|Minds over Matter|
by Carolyn Chase
ow much stuff do you have? Columnist Brad Knickerbocker posed this question last week in the Christian Science Monitor. "Do you think in terms of everything inside your house or apartment - your clothes and furniture, your collection of Van Morrison records, the letters from Mom, and all the other essential belongings? Don't forget your car, plus the camping gear and ice skates and gardening tools." But don't stop there, he points out.
"Let's be really hard-nosed about this
and include everything you use up in a day, everything
Add your portion of the wood, concrete, steel, and other stuff it took to build your dwelling, plus the waste created in the process.
But you can't stop there. You also have to include your share of the material that went into the road you drove to work on and the building you work in, not to mention the factories that made your stuff and the stores where you got it. Oh, and the coal, oil, or whatever energy source it took to make them.
Tote it all up, divide by how many days it lasts, and it comes to more than 200 pounds a day. Tomorrow, another 200 pounds. By the end of the year, 37 tons of stuff has your name on it.

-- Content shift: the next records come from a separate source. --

-- ==== Sys2Proof/Machine/Step.lean ====
section
/-! DEFINITION. One step of the block: the command at the front of the queue. -/

namespace Sys2Proof.Machine

/-- The command at the front of the queue takes effect on the state with the queue's rest; on an empty queue the block
idles (log entry 28). -/
def step (s : State) : Host.Outcome State Fault Refusal :=
  match s.pending with
  | [] => .next s
  | c :: rest => exec c { s with pending := rest }

/-- The state with the command that a word spells put at the front of its queue; the state itself where the word spells
none. -/
def State.withFetchWord (s : State) (nbits w : Nat) : State :=
  match decodeTableWord nbits w with
  | some c => { s with pending := c :: s.pending }
  | none => s

end Sys2Proof.Machine
end

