/-- A failed path raises FC-06 and the containment of its source's class, and is not heard again until it has recovered and
its event has been acknowledged; a standing event at level F1 rises to F2 after the TMC cycle in which its reaction timer
runs out; FLT_N falls back after its pulse unless it is held; a stopped die clock is noted (R541, R542, R545, R547, R560,
R561). An uncorrectable flit drops and counts the packets that had bytes in it, on the egress side injects among them with
their cells and the frames of line cut-through whose later bytes are lost, and raises FC-09; the sideband stands at its
safe value, permission withdrawn, until words are received again, and 10 ms of it are level F4, which halts the receiving
die and the part; a pointer mismatch is FC-05 at level F2 with the die on which the crossing lies, by the table of
crossings (R13, R14, R21, R258, R548, R551). Each of these completes in every state, whatever its operands:
bondFlitUncorrectable, sidebandSafeValue, sidebandSafeTimeout, crossingPointerMismatch, faultPathFailure,
reactionTimerExpire, fltNPulseEnd, sidebandSafeValueClear, faultPathRecover, dieClockStop. -/
def Obligations.FaultPathsPinsAndTheBond : Prop :=
  (∀ (s : State) (t : Tick),
    let u := s.tick t
    (∀ (path : Fin 2304) (x : FaultSource),
      (u.deafTo path = true → exec (.faultPathFailure t path x) s = .next u.settle) ∧
        (u.deafTo path = false →
          let n := (s.faults.newest + 1) % 2 ^ 32
          let v := (u.bump 0x8000 7).raise { cls := 6, level := 2, die := x.die.val, path := path, object := path, own := true
                                             failed := true, ctrIdx := 0x8000, ctrSub := 7 }
          exec (.faultPathFailure t path x) s = .next (({ v with faults := { v.faults with
            paths := v.faults.paths ++ [FailedPath.mk path n false false x]
            todo := v.faults.todo ++ [Contain.mk (x.cls.val + 1) x.object x.value n (x.die.val == 1)] } } : State).settle))) ∧
      (∀ path : Fin 2304, (∀ f ∈ s.faults.paths, f.path ≠ path.val) → s.Calm →
        exec (.faultPathRecover t path) s = .next u.devSync) ∧
      (∀ (path : Fin 2304) (f : FailedPath), s.Calm → s.faults.paths = [f] → f.path = path.val →
        let back : List FailedPath := if f.acked = true then [] else [{ f with recovered := true }]
        exec (.faultPathRecover t path) s = .next (({ u with faults := { u.faults with paths := back } } : State).devSync)) ∧
      (∀ num : Nat, (∀ e ∈ s.faults.standing, e.num ≠ num ∨ e.level ≠ 1) →
        exec (.reactionTimerExpire t num) s = .next u.settle) ∧
      (∀ (num : Nat) (e : Standing), s.faults.standing.find? (fun e => e.num == num && e.level == 1) = some e →
        (u.clock.now / Config.tmc ≤ e.deadline / Config.tmc → exec (.reactionTimerExpire t num) s = .next u.settle) ∧
          (e.deadline / Config.tmc < u.clock.now / Config.tmc → exec (.reactionTimerExpire t num) s = .next ((((({ u with faults := { u.faults with
            standing := modFirst (fun x => x.num == num) (fun x => { x with level := 2 }) u.faults.standing
            queue := modFirst (fun x => x.num == num) (fun x => { x with level := 2, flags := setBit x.flags 1 true }) u.faults.queue
            todo := u.faults.todo ++ [Contain.mk e.cls e.object e.value num e.port] } } : State).bump (0x800F + e.cls) 5).bump
              (0x800F + e.cls) 8).signal 2).settle))) ∧
      (s.faults.fltPulsed = true → s.faults.fltUntil ≤ u.clock.now → exec (.fltNPulseEnd t) s = .next (({ u with
        faults := { u.faults with fltPulsed := false, fltHeld := u.holdsFlt } } : State).settle)) ∧
      ((s.faults.fltPulsed = false ∨ u.clock.now < s.faults.fltUntil) → exec (.fltNPulseEnd t) s = .next u.settle) ∧
      (exec (.dieClockStop t .tm) s = .next (({ u with dev := { u.dev with tmStopped := true } } : State).settle)) ∧
      (exec (.dieClockStop t .fe) s = .next (({ u with dev := { u.dev with feStopped := true } } : State).settle))) ∧
  (∀ (s : State) (t : Tick) (die : Die),
    let u := s.tick t
    let x := s.sb die
    let dir := if die = .tm then 0 else 2 ^ 31
    (∀ lost : List Nat,
      let flit (w : State) (sub object : Nat) : State := (w.bump 0xA100 sub).raise
        { cls := 9, level := 1, die := 2, object := object, ctrIdx := 0xA100, ctrSub := 1 }
      (let l := dropPlaces s.flow.toTm lost
       let gone := (s.flow.toTm.zip (List.range s.flow.toTm.length)).filter (fun y => lost.contains y.2)
       let v := { u with flow := { s.flow with toTm := l } }.bumpN 0xA100 1 (s.flow.toTm.length - l.length)
       exec (.bondFlitUncorrectable t true lost) s =
         .next ((flit ((gone.filterMap (·.1.pid)).foldl State.bondLost v) 2 0).settle)) ∧
      (let n := s.flow.egressIn.length
       let late := (lost.filter (fun i => decide (n ≤ i))).map (· - n)
       let e := dropPlaces s.flow.egressIn lost
       let j := dropPlaces s.flow.injectIn late
       let cells := ((s.flow.injectIn.zip (List.range s.flow.injectIn.length)).filter (fun y => late.contains y.2)).flatMap (·.1.2)
       let tails := ((s.flow.arriving.zip (List.range s.flow.arriving.length)).filter
         (fun y => late.contains (s.flow.injectIn.length + y.2))).map (·.1)
       let v := { u with flow := { s.flow with egressIn := e, injectIn := j } }.bumpN 0xA100 1
         (n - e.length + (s.flow.injectIn.length - j.length) + tails.length)
       exec (.bondFlitUncorrectable t false lost) s =
         .next ((flit (tails.foldl State.loseTail (v.freeCells 1 (cells.map (fun c => (c, 5))))) 3 (2 ^ 31)).settle))) ∧
      (x.safe = true → exec (.sidebandSafeValue t die) s = .next u.settle) ∧
      (x.safe = false → exec (.sidebandSafeValue t die) s = .next (((u.setSb die ⟨false, x.commit, true, u.clock.now, false⟩).raise
        { cls := 9, level := 2, die := 2, object := dir, own := true }).settle)) ∧
      (exec (.sidebandSafeValueClear t die) s = .next ((u.setSb die ⟨u.permitSent, s.tx.commit, false, u.clock.now, false⟩).settle)) ∧
      (x.safe = false ∨ x.raised = true ∨ u.clock.now < x.since + 10 * Config.ms →
        exec (.sidebandSafeTimeout t die) s = .next u.settle) ∧
      (x.safe = true → x.raised = false → x.since + 10 * Config.ms ≤ u.clock.now → exec (.sidebandSafeTimeout t die) s =
        .next (((u.setSb die { x with raised := true }).raise
          { cls := 9, level := 4, die := if die = .tm then 0 else 1, object := dir }).settle)) ∧
      (s.Calm → s.dev.st ≠ .boot → x.safe = true → x.raised = false → x.since + 10 * Config.ms ≤ u.clock.now →
        ∃ v, exec (.sidebandSafeTimeout t die) s = .next v ∧ v.dev.st = .halt ∧
          v.faults.haltTm = (s.faults.haltTm || die == .tm) ∧ v.faults.haltFe = (s.faults.haltFe || die == .fe)) ∧
      (∀ c : Nat,
        let on : Nat := if c ∈ [0, 1, 2, 3, 8] then 1 else if c ∈ [4, 7] then 2 else 0
        exec (.crossingPointerMismatch t c) s =
        .next ((u.raise { cls := 5, level := 2, die := on, object := c }).settle))) ∧
  (∀ (s : State) (t : Nat) (toTm : Bool) (lost : List Nat), ∃ s2, exec (.bondFlitUncorrectable t toTm lost) s = .next s2) ∧
  (∀ (s : State) (t : Nat) (die : Die), ∃ s2, exec (.sidebandSafeValue t die) s = .next s2) ∧
  (∀ (s : State) (t : Nat) (die : Die), ∃ s2, exec (.sidebandSafeTimeout t die) s = .next s2) ∧
  (∀ (s : State) (t : Nat) (crossing : Nat), ∃ s2, exec (.crossingPointerMismatch t crossing) s = .next s2) ∧
  (∀ (s : State) (t : Nat) (path : Fin 2304) (src : FaultSource), ∃ s2, exec (.faultPathFailure t path src) s = .next s2) ∧
  (∀ (s : State) (t : Nat) (event : Nat), ∃ s2, exec (.reactionTimerExpire t event) s = .next s2) ∧
  (∀ (s : State) (t : Nat), ∃ s2, exec (.fltNPulseEnd t) s = .next s2) ∧
  (∀ (s : State) (t : Nat) (die : Die), ∃ s2, exec (.sidebandSafeValueClear t die) s = .next s2) ∧
  (∀ (s : State) (t : Nat) (path : Fin 2304), ∃ s2, exec (.faultPathRecover t path) s = .next s2) ∧
  (∀ (s : State) (t : Nat) (die : Die), ∃ s2, exec (.dieClockStop t die) s = .next s2)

Feeling a little weighed down, are we?"
Consumption of materials in the United States has grown some 18-fold since 1900, and the average American now uses 101 kilos of materials daily. If developing countries continue to embrace the industrial-country model of materials-intensive growth, the human impact on the natural world will only become more severe and widespread. A long list of environmental ills, from deforestation to species loss to climate change, are due in part to our gargantuan appetite for materials this century, especially in industrial countries.
The Worldwatch Institute, a private research organization in Washington D.C., recently published a report called "Mind Over Matter: Recasting the Role of Materials in Our Lives." It notes that Americans as a group consume nearly 10 billion tons of material every year.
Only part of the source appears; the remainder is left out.